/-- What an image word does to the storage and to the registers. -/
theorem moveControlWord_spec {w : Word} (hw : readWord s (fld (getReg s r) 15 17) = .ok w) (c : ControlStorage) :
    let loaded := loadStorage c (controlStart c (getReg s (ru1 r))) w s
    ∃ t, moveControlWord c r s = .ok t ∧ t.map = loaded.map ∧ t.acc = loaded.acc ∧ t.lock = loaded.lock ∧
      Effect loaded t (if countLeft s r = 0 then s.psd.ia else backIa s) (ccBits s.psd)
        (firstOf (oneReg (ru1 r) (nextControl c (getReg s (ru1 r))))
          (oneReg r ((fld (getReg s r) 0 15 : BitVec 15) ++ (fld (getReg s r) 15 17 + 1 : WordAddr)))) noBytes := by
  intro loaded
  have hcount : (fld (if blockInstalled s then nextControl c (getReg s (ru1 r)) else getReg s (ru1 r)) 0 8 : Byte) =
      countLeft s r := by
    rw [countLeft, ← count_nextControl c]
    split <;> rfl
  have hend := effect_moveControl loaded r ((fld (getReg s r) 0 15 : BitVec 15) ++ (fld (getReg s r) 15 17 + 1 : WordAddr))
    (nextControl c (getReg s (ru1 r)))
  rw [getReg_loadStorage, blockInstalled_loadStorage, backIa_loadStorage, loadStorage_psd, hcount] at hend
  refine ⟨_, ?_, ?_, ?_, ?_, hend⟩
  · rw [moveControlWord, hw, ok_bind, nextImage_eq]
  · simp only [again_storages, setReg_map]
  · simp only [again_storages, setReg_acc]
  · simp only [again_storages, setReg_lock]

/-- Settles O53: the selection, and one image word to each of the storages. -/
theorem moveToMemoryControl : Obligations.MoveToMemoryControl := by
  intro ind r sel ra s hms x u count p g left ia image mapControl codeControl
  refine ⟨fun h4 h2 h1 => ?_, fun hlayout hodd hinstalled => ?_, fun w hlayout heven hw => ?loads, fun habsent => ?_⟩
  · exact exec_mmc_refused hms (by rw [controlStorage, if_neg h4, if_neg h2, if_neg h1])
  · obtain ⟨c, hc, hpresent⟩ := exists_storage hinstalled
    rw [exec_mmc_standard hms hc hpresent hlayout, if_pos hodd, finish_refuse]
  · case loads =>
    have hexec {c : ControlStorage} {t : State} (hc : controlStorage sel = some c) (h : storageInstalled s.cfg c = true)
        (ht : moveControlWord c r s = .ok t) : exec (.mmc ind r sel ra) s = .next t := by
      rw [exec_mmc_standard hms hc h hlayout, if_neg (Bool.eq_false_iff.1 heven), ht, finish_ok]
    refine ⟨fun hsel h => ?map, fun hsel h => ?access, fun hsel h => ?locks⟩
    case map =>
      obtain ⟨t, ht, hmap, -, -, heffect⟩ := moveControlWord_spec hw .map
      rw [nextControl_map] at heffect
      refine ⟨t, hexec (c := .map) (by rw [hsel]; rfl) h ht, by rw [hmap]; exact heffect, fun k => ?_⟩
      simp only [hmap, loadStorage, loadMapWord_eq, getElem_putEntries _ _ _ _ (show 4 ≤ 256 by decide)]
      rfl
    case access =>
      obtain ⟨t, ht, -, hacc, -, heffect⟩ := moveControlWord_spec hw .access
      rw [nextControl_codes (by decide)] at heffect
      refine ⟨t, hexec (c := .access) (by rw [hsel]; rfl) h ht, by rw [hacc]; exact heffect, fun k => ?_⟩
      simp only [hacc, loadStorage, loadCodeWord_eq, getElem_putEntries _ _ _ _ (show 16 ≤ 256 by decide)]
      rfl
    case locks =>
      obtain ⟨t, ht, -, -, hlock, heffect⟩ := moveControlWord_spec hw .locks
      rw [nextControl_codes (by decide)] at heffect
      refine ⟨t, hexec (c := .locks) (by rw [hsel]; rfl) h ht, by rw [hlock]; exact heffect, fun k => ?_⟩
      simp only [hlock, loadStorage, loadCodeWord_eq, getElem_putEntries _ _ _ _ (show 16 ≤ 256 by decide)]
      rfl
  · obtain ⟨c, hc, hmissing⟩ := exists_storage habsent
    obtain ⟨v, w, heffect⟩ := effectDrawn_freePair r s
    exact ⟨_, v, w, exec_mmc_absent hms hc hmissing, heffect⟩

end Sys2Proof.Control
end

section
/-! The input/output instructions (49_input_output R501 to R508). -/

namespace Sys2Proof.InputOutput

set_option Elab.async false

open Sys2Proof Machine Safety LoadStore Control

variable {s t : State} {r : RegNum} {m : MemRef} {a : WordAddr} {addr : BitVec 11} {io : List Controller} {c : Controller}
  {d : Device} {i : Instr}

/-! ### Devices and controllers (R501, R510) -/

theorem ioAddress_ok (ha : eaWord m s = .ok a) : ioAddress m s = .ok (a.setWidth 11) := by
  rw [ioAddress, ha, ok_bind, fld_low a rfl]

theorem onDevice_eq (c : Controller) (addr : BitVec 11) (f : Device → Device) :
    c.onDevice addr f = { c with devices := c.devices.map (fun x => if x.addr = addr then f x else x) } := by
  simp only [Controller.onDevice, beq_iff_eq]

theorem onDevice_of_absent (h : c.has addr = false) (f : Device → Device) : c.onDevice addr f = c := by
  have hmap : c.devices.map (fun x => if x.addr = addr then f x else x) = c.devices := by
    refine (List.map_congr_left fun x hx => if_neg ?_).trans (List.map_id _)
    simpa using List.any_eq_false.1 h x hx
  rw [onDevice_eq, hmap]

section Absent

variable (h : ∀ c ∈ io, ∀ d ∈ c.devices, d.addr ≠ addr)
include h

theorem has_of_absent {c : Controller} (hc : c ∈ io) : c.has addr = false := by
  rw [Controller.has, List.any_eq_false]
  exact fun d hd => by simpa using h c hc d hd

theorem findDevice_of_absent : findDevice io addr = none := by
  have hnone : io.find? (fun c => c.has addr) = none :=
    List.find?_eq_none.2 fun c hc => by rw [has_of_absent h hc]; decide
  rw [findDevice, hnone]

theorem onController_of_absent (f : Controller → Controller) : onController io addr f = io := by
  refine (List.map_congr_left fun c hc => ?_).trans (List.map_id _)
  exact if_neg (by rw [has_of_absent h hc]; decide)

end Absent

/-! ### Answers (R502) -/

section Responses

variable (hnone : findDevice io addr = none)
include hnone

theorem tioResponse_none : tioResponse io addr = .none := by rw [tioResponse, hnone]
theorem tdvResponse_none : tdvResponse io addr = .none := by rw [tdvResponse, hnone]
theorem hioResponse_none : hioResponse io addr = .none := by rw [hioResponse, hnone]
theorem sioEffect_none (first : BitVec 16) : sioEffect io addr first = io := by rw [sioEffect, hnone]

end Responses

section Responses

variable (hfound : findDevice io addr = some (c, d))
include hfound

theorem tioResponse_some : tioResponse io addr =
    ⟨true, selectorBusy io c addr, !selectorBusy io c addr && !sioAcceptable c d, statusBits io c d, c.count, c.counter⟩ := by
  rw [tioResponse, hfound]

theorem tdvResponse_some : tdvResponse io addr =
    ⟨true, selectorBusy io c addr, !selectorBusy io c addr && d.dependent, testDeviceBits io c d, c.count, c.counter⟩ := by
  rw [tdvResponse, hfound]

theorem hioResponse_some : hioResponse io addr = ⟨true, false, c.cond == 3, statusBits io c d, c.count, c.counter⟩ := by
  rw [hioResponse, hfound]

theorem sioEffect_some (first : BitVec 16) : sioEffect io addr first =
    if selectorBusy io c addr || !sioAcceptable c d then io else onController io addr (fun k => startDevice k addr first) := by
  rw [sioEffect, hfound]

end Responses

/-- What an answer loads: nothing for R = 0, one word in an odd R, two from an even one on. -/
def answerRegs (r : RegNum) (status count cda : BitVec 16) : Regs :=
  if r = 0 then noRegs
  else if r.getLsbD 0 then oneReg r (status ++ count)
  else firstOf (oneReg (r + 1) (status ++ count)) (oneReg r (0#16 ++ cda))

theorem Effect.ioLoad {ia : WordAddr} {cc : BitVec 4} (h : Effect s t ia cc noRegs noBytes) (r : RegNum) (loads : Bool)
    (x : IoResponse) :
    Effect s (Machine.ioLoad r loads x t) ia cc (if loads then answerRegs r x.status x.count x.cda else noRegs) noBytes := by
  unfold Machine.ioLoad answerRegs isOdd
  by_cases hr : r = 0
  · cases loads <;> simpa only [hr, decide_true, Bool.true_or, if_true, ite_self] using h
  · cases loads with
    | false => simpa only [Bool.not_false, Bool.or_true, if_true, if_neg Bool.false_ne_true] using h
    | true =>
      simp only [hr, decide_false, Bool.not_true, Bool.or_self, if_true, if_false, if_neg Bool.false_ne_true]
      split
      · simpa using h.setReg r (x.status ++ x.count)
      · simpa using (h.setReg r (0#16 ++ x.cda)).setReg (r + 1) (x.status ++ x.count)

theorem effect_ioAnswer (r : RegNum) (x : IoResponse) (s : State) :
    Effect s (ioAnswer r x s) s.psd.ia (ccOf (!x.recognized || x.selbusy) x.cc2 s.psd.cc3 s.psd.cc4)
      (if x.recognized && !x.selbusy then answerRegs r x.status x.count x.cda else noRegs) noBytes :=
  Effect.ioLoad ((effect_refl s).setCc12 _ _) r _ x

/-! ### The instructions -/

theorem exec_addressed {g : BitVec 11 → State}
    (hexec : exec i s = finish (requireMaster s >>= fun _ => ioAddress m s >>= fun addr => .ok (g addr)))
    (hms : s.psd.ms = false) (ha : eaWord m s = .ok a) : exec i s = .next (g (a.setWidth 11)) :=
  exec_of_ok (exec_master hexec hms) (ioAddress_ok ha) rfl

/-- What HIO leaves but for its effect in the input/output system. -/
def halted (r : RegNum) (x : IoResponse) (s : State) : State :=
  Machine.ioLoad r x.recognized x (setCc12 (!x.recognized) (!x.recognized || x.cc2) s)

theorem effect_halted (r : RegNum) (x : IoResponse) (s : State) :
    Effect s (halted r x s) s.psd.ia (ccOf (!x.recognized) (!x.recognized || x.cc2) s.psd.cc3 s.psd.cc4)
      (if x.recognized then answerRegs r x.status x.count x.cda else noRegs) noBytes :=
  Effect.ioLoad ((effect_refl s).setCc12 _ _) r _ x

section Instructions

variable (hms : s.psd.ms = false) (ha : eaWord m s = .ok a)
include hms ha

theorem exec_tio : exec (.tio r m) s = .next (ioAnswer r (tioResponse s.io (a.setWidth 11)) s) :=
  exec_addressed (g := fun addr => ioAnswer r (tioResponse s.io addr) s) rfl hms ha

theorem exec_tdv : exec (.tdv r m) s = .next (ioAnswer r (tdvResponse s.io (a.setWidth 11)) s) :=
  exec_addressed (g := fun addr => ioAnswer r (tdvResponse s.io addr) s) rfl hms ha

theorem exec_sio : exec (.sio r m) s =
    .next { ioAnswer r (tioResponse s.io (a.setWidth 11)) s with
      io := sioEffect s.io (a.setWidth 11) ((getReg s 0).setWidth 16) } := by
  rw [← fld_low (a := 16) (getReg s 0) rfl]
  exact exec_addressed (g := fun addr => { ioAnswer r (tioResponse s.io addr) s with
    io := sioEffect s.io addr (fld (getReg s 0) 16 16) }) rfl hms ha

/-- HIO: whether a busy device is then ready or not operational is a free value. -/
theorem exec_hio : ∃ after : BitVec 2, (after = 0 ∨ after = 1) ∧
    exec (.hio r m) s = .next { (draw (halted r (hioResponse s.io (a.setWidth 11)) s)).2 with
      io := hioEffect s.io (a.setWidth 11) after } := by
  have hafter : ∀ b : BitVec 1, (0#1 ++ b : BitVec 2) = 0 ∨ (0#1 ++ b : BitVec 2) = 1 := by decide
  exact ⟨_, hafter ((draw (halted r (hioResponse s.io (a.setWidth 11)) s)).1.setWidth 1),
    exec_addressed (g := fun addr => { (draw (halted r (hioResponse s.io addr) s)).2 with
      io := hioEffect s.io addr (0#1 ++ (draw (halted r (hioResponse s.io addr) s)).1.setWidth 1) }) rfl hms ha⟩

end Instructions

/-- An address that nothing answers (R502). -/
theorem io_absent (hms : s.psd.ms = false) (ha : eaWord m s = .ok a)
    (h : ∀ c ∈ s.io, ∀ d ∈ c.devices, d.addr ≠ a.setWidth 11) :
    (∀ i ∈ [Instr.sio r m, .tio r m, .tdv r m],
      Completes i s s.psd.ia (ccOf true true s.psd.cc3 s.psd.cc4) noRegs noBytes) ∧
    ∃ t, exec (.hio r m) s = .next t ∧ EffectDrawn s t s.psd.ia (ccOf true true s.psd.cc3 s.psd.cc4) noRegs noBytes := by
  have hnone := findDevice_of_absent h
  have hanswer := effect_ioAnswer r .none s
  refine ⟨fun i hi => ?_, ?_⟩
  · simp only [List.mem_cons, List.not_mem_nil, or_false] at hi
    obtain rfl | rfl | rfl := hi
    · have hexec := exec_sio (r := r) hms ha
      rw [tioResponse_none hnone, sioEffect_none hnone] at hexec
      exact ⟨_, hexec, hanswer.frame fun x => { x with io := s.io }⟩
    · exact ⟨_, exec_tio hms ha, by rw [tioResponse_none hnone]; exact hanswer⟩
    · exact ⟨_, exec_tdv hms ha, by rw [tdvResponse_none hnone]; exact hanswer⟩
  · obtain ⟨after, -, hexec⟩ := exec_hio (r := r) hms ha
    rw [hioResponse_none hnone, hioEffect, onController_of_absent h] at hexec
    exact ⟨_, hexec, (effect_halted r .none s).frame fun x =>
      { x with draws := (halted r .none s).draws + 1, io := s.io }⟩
------
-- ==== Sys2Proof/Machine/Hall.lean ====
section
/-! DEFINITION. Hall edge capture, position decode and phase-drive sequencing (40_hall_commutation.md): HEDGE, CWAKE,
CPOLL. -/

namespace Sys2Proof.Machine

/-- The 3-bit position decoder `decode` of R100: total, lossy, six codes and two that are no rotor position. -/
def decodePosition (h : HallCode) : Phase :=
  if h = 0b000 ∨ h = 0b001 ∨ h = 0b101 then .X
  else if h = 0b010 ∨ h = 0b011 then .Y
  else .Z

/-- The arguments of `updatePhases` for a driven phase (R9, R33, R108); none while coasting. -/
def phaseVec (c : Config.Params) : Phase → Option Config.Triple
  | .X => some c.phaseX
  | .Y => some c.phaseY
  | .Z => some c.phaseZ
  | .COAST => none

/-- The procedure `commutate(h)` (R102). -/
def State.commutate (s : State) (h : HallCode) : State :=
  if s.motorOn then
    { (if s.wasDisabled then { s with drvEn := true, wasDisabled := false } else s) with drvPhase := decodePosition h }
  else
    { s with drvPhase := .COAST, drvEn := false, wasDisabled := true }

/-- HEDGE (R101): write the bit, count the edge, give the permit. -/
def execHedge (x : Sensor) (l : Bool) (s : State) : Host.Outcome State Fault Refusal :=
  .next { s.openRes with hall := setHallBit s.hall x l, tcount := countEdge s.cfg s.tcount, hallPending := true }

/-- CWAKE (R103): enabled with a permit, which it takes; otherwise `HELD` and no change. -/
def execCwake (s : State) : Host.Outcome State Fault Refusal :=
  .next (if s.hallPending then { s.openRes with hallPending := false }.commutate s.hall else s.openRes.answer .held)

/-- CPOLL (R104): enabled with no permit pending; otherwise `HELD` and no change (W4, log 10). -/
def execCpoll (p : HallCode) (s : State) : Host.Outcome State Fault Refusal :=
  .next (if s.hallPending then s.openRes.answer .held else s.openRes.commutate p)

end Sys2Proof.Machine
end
------
_EXERCISE_
Once the line with "io := sioEffect s.io addr" is found in the records above, print exactly that line and every line after it through the line with "have hafter : ∀".

_EXERCISE RESPONSE_
    io := sioEffect s.io addr (fld (getReg s 0) 16 16) }) rfl hms ha

/-- HIO: whether a busy device is then ready or not operational is a free value. -/
theorem exec_hio : ∃ after : BitVec 2, (after = 0 ∨ after = 1) ∧
    exec (.hio r m) s = .next { (draw (halted r (hioResponse s.io (a.setWidth 11)) s)).2 with
      io := hioEffect s.io (a.setWidth 11) after } := by
  have hafter : ∀ b : BitVec 1, (0#1 ++ b : BitVec 2) = 0 ∨ (0#1 ++ b : BitVec 2) = 1 := by decide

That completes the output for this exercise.